Elucidating interkingdom changes in atopic dermatitis using DR

The tooth brushing example provides ground truth for using log-ratios and DR, but many clinically relevant microbiome questions involve less obvious differences. Using data from patients with atopic dermatitis (AD), an important skin disease, we demonstrate how viewing relative abundances alone can produce false negatives. AD has a complex etiology. Many microbiome studies performed using next-generation sequencing have focused on bacterial changes associated with AD, especially the pathogen Staphylococcus aureus. The yeast genus Malassezia has also been implicated in AD, although conflicting results have been published as to which Malassezia species are involved and whether they are more or less prevalent in AD[26]. A recent shotgun metagenomic study examined the skin microbiome over time during an AD flare and recovery.
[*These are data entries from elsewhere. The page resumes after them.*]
-- ==== Sys2Proof/Laws/Ops.lean ====
section
/-! SUPPORT. One lemma per shared operation that says all it can do, for later proofs to cite in place of its definition:
the answers and responses, each port call for each answer, runs of port calls, and one turn. -/

namespace Sys2Proof.Machine

/-! ### Records in the list of device instances -/

theorem set_self {s : State} {m : Device} (h : s.devices[s.cur]? = some m) : s.devices.set s.cur m = s.devices := by
  apply List.ext_getElem?
  intro i
  rw [List.getElem?_set]
  split
  · subst_vars
    split
    · exact h.symm
    · rename_i hlt
      rw [List.getElem?_eq_none (by omega)]
  · rfl

theorem cur_lt {s : State} {m : Device} (h : s.devices[s.cur]? = some m) : s.cur < s.devices.length :=
  (List.getElem?_eq_some_iff.1 h).1

theorem getElem?_putDevice {s : State} {m : Device} (h : s.devices[s.cur]? = some m) (m' : Device) :
    (s.putDevice m').devices[s.cur]? = some m' := by
  simp [cur_lt h]

/-! ### Answers and responses -/

theorem onDevice_eq {s : State} {m : Device} (h : s.devices[s.cur]? = some m)
    (f : Device → Host.Outcome Device Fault Refusal) :
    onDevice s f = mapNext (fun m' => s.putDevice m') (f m) := by
  simp only [onDevice, h]
  rfl

theorem reply_eq {s : State} {m : Device} (h : s.devices[s.cur]? = some m) (st : Status) (payload : List Byte) :
    reply st payload s = .next (s.putDevice (m.respond (responseFrame st payload))) := by
  rw [reply, onDevice_eq h]
  rfl

theorem replyResult_some {s : State} {m : Device} (h : s.devices[s.cur]? = some m) (bytes : List Byte) :
    replyResult (some bytes) s = .next (s.putDevice (m.respond (0x00#8 :: bytes))) := reply_eq h .ok bytes

theorem replyResult_none {s : State} {m : Device} (h : s.devices[s.cur]? = some m) :
    replyResult none s = .next (s.putDevice (m.respond [0x04#8])) := reply_eq h .configError []

theorem mapNext_next {α β : Type} {f : α → β} {o : Host.Outcome α Fault Refusal} {b : β} (h : mapNext f o = .next b) :
    ∃ a, o = .next a ∧ f a = b := by
  cases o with
  | next a => exact ⟨a, rfl, by simpa [mapNext] using h⟩
  | fault r => cases h
  | refused r => cases h

theorem onDevice_next {s t : State} {f : Device → Host.Outcome Device Fault Refusal} (h : onDevice s f = .next t) :
    ∃ m m', s.devices[s.cur]? = some m ∧ f m = .next m' ∧ t = s.putDevice m' := by
  cases hm : s.devices[s.cur]? with
  | none => simp [onDevice, hm] at h
  | some m =>
    rw [onDevice_eq hm] at h
    obtain ⟨m', h1, h2⟩ := mapNext_next h
    exact ⟨m, m', rfl, h1, h2.symm⟩

theorem sendFrame_due {s : State} {m : Device} {tx : List Byte} (h : s.devices[s.cur]? = some m)
    (hd : m.dueFrame = some tx) : sendFrame tx s = .next s.portStep := by
  simp [sendFrame, h, hd]

theorem sendFrame_next {s t : State} {tx : List Byte} (h : sendFrame tx s = .next t) :
    ∃ m, s.devices[s.cur]? = some m ∧ m.dueFrame = some tx ∧ t = s.portStep := by
  unfold sendFrame at h
  split at h
  · cases h
  · rename_i m hm
    split at h
    · rename_i hd
      exact ⟨m, hm, hd, by simpa using h.symm⟩
    · cases h

theorem dueFrame_eq_some {m : Device} {tx : List Byte} (h : m.dueFrame = some tx) :
    ∃ o eff rest, m.op = some o ∧ o.rest = .transfer tx eff :: rest := by
  unfold Device.dueFrame at h
  split at h
  · cases h
  · rename_i o ho
    split at h
    · rename_i hr
      cases h
      exact ⟨o, _, _, ho, hr⟩
    · cases h

/-! ### Port calls, answer by answer -/

theorem Lane.next_idle {me : Nat} {l : Lane} (h : l.dev.op = none) : l.next me = l := by
  simp [Lane.next, h]

theorem Lane.acquire_free {me : Nat} {rest : List PortCall} {l : Lane} (h : l.owner = none) :
    l.acquire me rest =
      { dev := { l.dev with holdsLock := true }.goto rest, owner := some me, events := l.events ++ [.acq] } := by
  simp [Lane.acquire, h]

theorem Lane.acquire_held {me j : Nat} {rest : List PortCall} {l : Lane} (h : l.owner = some j) :
    l.acquire me rest = l := by
  simp [Lane.acquire, h]

theorem Lane.setCS_ok {me : Nat} {lvl : Level} {eff : Effect} {rest : List PortCall} {l : Lane}
    (h : l.dev.env.csAnswer me = .ok) :
    l.setCS me lvl eff rest = l.record (.cs lvl .ok)
      (({ l.dev with env := l.dev.env.afterCS, csOut := lineOf lvl }.goto rest).applyEffect eff []) := by
  simp [Lane.setCS, h]

theorem Lane.setCS_error {me : Nat} {lvl : Level} {eff : Effect} {rest : List PortCall} {l : Lane}
    (h : l.dev.env.csAnswer me = .gpioError) :
    l.setCS me lvl eff rest = l.record (.cs lvl .gpioError)
      ({ l.dev with env := l.dev.env.afterCS, csOut := .unknown }.abort .gpioError) := by
  simp [Lane.setCS, h]

theorem Lane.setRST_ok {me : Nat} {lvl : Level} {rest : List PortCall} {l : Lane}
    (h : l.dev.env.rstAnswer me = .ok) :
    l.setRST me lvl rest = l.record (.rst lvl .ok)
      ({ l.dev with env := l.dev.env.afterRST, rstOut := lineOf lvl }.goto rest) := by
  simp [Lane.setRST, h]

theorem Lane.setRST_error {me : Nat} {lvl : Level} {rest : List PortCall} {l : Lane}
    (h : l.dev.env.rstAnswer me = .gpioError) :
    l.setRST me lvl rest = l.record (.rst lvl .gpioError)
      ({ l.dev with env := l.dev.env.afterRST, rstOut := .unknown }.abort .gpioError) := by
  simp [Lane.setRST, h]

theorem Lane.transfer_rx {me : Nat} {tx : List Byte} {eff : Effect} {rest : List PortCall} {l : Lane} {b0 b1 b2 : Byte}
    (h : l.dev.env.xferAnswer me = .rx b0 b1 b2) :
    l.transfer me tx eff rest = l.record (.xfer tx (.rx ([b0, b1, b2].take tx.length)))
      (({ l.dev with env := l.dev.env.afterXfer }.goto rest).applyEffect eff ([b0, b1, b2].take tx.length)) := by
  simp [Lane.transfer, h]

theorem Lane.transfer_error {me : Nat} {tx : List Byte} {eff : Effect} {rest : List PortCall} {l : Lane}
    (h : l.dev.env.xferAnswer me = .transportError) :
    l.transfer me tx eff rest = l.record (.xfer tx .transportError)
      ({ l.dev with env := l.dev.env.afterXfer }.abort .transportError) := by
  simp [Lane.transfer, h]

theorem Lane.readDRDY_awaited {me : Nat} {awaited : Level} {bound : Nat} {rest : List PortCall} {l : Lane}
    (h : l.dev.env.drdyAnswer me = .level awaited) :
    l.readDRDY me awaited bound rest = l.record (.drdy (.level awaited))
      ({ l.dev with env := l.dev.env.afterDRDY, pollCount := l.dev.pollCount + 1 }.goto rest) := by
  simp [Lane.readDRDY, h]

theorem Lane.readDRDY_again {me : Nat} {awaited lvl : Level} {bound : Nat} {rest : List PortCall} {l : Lane}
    (h : l.dev.env.drdyAnswer me = .level lvl) (hne : lvl ≠ awaited) (hlt : l.dev.pollCount + 1 < bound) :
    l.readDRDY me awaited bound rest = l.record (.drdy (.level lvl))
      ({ l.dev with env := l.dev.env.afterDRDY, pollCount := l.dev.pollCount + 1 }.goto
        (.pollSleep awaited bound :: rest)) := by
  have : ¬ bound ≤ l.dev.pollCount + 1 := by omega
  simp [Lane.readDRDY, h, hne, this]

theorem Lane.readDRDY_timeout {me : Nat} {awaited lvl : Level} {bound : Nat} {rest : List PortCall} {l : Lane}
    (h : l.dev.env.drdyAnswer me = .level lvl) (hne : lvl ≠ awaited) (hle : bound ≤ l.dev.pollCount + 1) :
    l.readDRDY me awaited bound rest = l.record (.drdy (.level lvl))
      ({ l.dev with env := l.dev.env.afterDRDY, pollCount := l.dev.pollCount + 1 }.abort .timeout) := by
  simp [Lane.readDRDY, h, hne, hle]

theorem Lane.readDRDY_error {me : Nat} {awaited : Level} {bound : Nat} {rest : List PortCall} {l : Lane}
    (h : l.dev.env.drdyAnswer me = .gpioError) :
    l.readDRDY me awaited bound rest = l.record (.drdy .gpioError)
      ({ l.dev with env := l.dev.env.afterDRDY }.abort .gpioError) := by
  simp [Lane.readDRDY, h]

theorem Lane.cleanupCS_ok {me : Nat} {rest : List PortCall} {l : Lane} (h : l.dev.env.csAnswer me = .ok) :
    l.cleanupCS me rest = l.record (.cs .high .ok)
      ({ l.dev with env := l.dev.env.afterCS, csOut := .high }.goto rest) := by
  simp [Lane.cleanupCS, h]

theorem Lane.cleanupCS_error {me : Nat} {rest : List PortCall} {l : Lane} (h : l.dev.env.csAnswer me = .gpioError) :
    l.cleanupCS me rest = l.record (.cs .high .gpioError)
      ({ l.dev with env := l.dev.env.afterCS, csOut := .unknown, csFault := true }.goto rest) := by
  simp [Lane.cleanupCS, h]

theorem Device.conclude_ok (m : Device) (o : InProgress) : m.conclude o .ok = m.respond (0x00#8 :: o.payload) := rfl

theorem Device.conclude_error (m : Device) (o : InProgress) {st : Status} (h : st ≠ .ok) :
    m.conclude o st = (m.afterAbort o.operation).respond [st.code] := by
  cases st with
  | ok => exact absurd rfl h
  | transportError => rfl
  | gpioError => rfl
  | timeout => rfl
  | configError => rfl

/-! ### Runs of port calls -/

@[simp] theorem Lane.run_zero (me : Nat) (l : Lane) : Lane.run me 0 l = l := rfl

theorem Lane.run_succ (me k : Nat) (l : Lane) : Lane.run me (k + 1) l = Lane.run me k (l.next me) := rfl

theorem Lane.run_add (me : Nat) : ∀ (a b : Nat) (l : Lane), Lane.run me (a + b) l = Lane.run me b (Lane.run me a l)
  | 0, b, l => by simp
  | a + 1, b, l => by
    rw [show a + 1 + b = (a + b) + 1 by omega, Lane.run_succ, Lane.run_succ]
    exact Lane.run_add me a b (l.next me)

/-- Where the next call does nothing (no operation, a hold), nor does a run. -/
theorem Lane.run_fixed {me : Nat} {l : Lane} (h : l.next me = l) : ∀ k, Lane.run me k l = l
  | 0 => rfl
  | k + 1 => by rw [Lane.run_succ, h]; exact Lane.run_fixed h k

theorem Lane.run_idle {me : Nat} {l : Lane} (h : l.dev.op = none) (k : Nat) : Lane.run me k l = l :=
  Lane.run_fixed (Lane.next_idle h) k

/-- What every port call keeps, a run keeps. -/
theorem Lane.run_keeps {me : Nat} {P : Lane → Prop} (step : ∀ l, P l → P (l.next me)) :
    ∀ (k : Nat) (l : Lane), P l → P (Lane.run me k l)
  | 0, _, h => h
  | k + 1, l, h => Lane.run_keeps step k (l.next me) (step l h)

theorem otherLevel_ne (l : Level) : otherLevel l ≠ l := by
  cases l with
  | low => simp [otherLevel]
  | high => simp [otherLevel]

theorem pollEvents_succ (l : Level) (k : Nat) :
    pollEvents l (k + 1) = [.drdy (.level l), .sleep .tPoll] ++ pollEvents l k := by
  simp [pollEvents, List.replicate_succ]

/-- `k` reads of a wait that find the other level, each with its sleep, below the bound. -/
theorem Lane.run_polls (me : Nat) (awaited : Level) (bound : Nat) (rest : List PortCall) (more : List DrdyAnswer) :
    ∀ (k : Nat) (l : Lane) (o : InProgress), l.dev.op = some o → o.rest = .readDRDY awaited bound :: rest →
      l.dev.pollCount + k < bound →
      l.dev.env.drdyAnswers = List.replicate k (.level (otherLevel awaited)) ++ more →
      Lane.run me (2 * k) l =
        { l with
          dev := { l.dev with
            pollCount := l.dev.pollCount + k
            env := { l.dev.env with drdyAnswers := more, drawn := l.dev.env.drawn + k } }
          events := l.events ++ pollEvents (otherLevel awaited) k }
  | 0, l, o, _, _, _, h => by
    simp only [List.replicate_zero, List.nil_append] at h
    subst h
    simp [pollEvents]
  | k + 1, l, o, ho, hr, hlt, h => by
    obtain ⟨operation, calls, data⟩ := o
    simp only at hr
    subst hr
    have hne : ¬ bound ≤ l.dev.pollCount + 1 := by omega
    simp only [List.replicate_succ, List.cons_append] at h
    have two : (l.next me).next me =
        { l with
          dev := { l.dev with
            pollCount := l.dev.pollCount + 1
            env := { l.dev.env with
              drdyAnswers := List.replicate k (.level (otherLevel awaited)) ++ more
              drawn := l.dev.env.drawn + 1 } }
          events := l.events ++ [.drdy (.level (otherLevel awaited)), .sleep .tPoll] } := by
      simp [Lane.next, ho, Lane.readDRDY, Env.drdyAnswer, h, Env.afterDRDY, otherLevel_ne, hne, Lane.record,
        Device.goto, Lane.pollSleep]
    rw [show 2 * (k + 1) = 2 * k + 1 + 1 by omega, Lane.run_succ, Lane.run_succ,
      Lane.run_polls me awaited bound rest more k ((l.next me).next me) _ (by rw [two]; exact ho) rfl
        (by rw [two]; show l.dev.pollCount + 1 + k < bound; omega) (by rw [two]), two]
    simp only [pollEvents_succ, List.append_assoc, Lane.mk.injEq, Device.mk.injEq, Env.mk.injEq, true_and, and_true]
    omega

/-! ### The machine -/

theorem portStep_eq {s : State} {m : Device} (h : s.devices[s.cur]? = some m) :
    s.portStep = s.withLane ((s.lane m).next s.cur) := by
  simp [State.portStep, h]

theorem finish_eq {s : State} {m : Device} (h : s.devices[s.cur]? = some m) :
    s.finish = s.withLane (Lane.run s.cur m.eventsLeft (s.lane m)) := by
  simp [State.finish, h]

theorem withLane_lane {s : State} {m : Device} (h : s.devices[s.cur]? = some m) : s.withLane (s.lane m) = s := by
  simp [State.withLane, State.lane, set_self h]

/-- Everything a step that answers a next state can have done. -/
theorem step_next {s t : State} (h : step s = .next t) :
    ∃ m, s.takeTurn.devices[s.takeTurn.cur]? = some m ∧
      ((m.op.isSome = true ∧ (t = s.takeTurn.finish ∨ t = s.takeTurn.portStep ∨
          ∃ tx i, m.dueFrame = some tx ∧ decodeChip s.params.chip tx = .ok i ∧ exec i s.takeTurn = .next t)) ∨
       (m.op = none ∧ ((m.env.requests = [] ∧ t = s.takeTurn) ∨
          ∃ bytes more i, m.env.requests = bytes :: more ∧ decodeHost s.params.chip bytes = .ok i ∧
            (exec i (s.takeTurn.popRequest m) = .next t ∨ beginOp i (s.takeTurn.popRequest m) = .next t)))) := by
  unfold step runTurn at h
  split at h
  · cases h
  · rename_i m hm
    refine ⟨m, hm, ?_⟩
    split at h
    · rename_i o ho
      left
      refine ⟨by simp [ho], ?_⟩
      unfold continueOp at h
      split at h
      · left
        simpa using h.symm
      · split at h
        · right; left
          simpa using h.symm
        · rename_i tx htx
          split at h
          · rename_i i hi
            exact Or.inr (Or.inr ⟨tx, i, htx, hi, h⟩)
          · cases h
    · rename_i ho
      right
      refine ⟨ho, ?_⟩
      unfold serveHost at h
      split at h
      · rename_i hr
        left
        exact ⟨hr, by simpa using h.symm⟩
      · rename_i bytes more hr
        split at h
        · cases h
        · rename_i i hi
          right
          refine ⟨bytes, more, i, hr, hi, ?_⟩
          split at h
          · exact Or.inl h
          · exact Or.inr h

end Sys2Proof.Machine
end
The authors observed a decrease in Staphylococcus aureus relative abundance in the healthy, recovered skin (non-lesioned) compared to AD flare (lesion), but no significant changes in the relative abundance of Malassezia species over time in these AD patients[27]. Applying compositonal methods to this dataset revealed new insights. Observing the DR results (Fig. 3a), it is apparent that, compared to lesioned skin, S. aureus is one of the taxa to decrease the most relative to all other microbes in the non-lesioned sites, followed by S. epidermidis, and M. globosa. Consistent with the analysis of relative abundance in Fig. 3b, the ratio of S. aureus: P. acnes was significantly increased in flare (t-statistic = 3.397, p-value = 3.02 × 10−3) and correlated with SCORAD score, a clinical assessment of AD severity (Pearson = 0.603, p-value = 3.516 × 10−6). Contrary to previous findings, both S. epidermidis: P. acnes and M. globosa: P. acnes were also significantly increased in lesioned skin (t-statistic = 4.2297, p-value = 4.53 × 10−4, and t-statistic = 4.297, p-value = 3.889 × 10−4, respectively) and correlated with SCORAD score (Pearson r = 0.464, p-value = 6.975 × 10−4, and Pearson r = 0.668, p-value = 1.125 × 10−7, respectively) (Fig. 3c).

Fig. 3

DR analysis of skin in two atopic dermatitis studies. Panels a–c represent data from Byrd et al.[27], and panels d, e represent data from Leung et al.[28]. Both studies compare lesioned (L) to non-lesioned (NL) skin. a Microbial ranks estimated from multinomial regression applied to shotgun metagenomics from Byrd et al.[27] with key genera highlighted. The y-axis represents the log-fold change that is known up to some bias constant K. b Proportions of S. aureus, S. epidermidis, M. globosa, and P. acnes in lesioned (blue) and non-lesioned (orange) skin (left) and correlation of relative abundance with SCORAD score (right). c Log-ratios of (S. aureus: P. acnes), (S. epidermidis: P. acnes), and (M. globosa: P. acnes) (left) and correlation of ratio with SCORAD score (right). Error bars represent standard deviation across participants (n = 20). d Change in log-ratio of (M. globosa: P. acnes) from Leung et al.[28]. e Change in relative abundance of M. globosa between lesioned and non-lesioned skin from Leung et al.[28]. Presented p-values are from paired t-test statistics To validate this observation, we analyzed shotgun data from an independent AD dataset[28]. In this dataset, the relative abundance of M. globosa significantly increased between lesioned and non-lesioned skin (Fig. 3e, t-statistic = 4.135, p-value = 0.0001). But the ratio of M. globosa: P. acnes increased even more dramatically in lesioned skin (t-statistic = 7.298, p-value = 9.729 × 10−9) (Fig. 3d). These results are congruent with a previous report that M. globosa was cultivated more successfully from lesioned versus non-lesioned sites in AD[29]. Thus, DR analysis can identify novel, clinically significant microbial changes, which can be validated across cohorts by choosing insightful reference frames.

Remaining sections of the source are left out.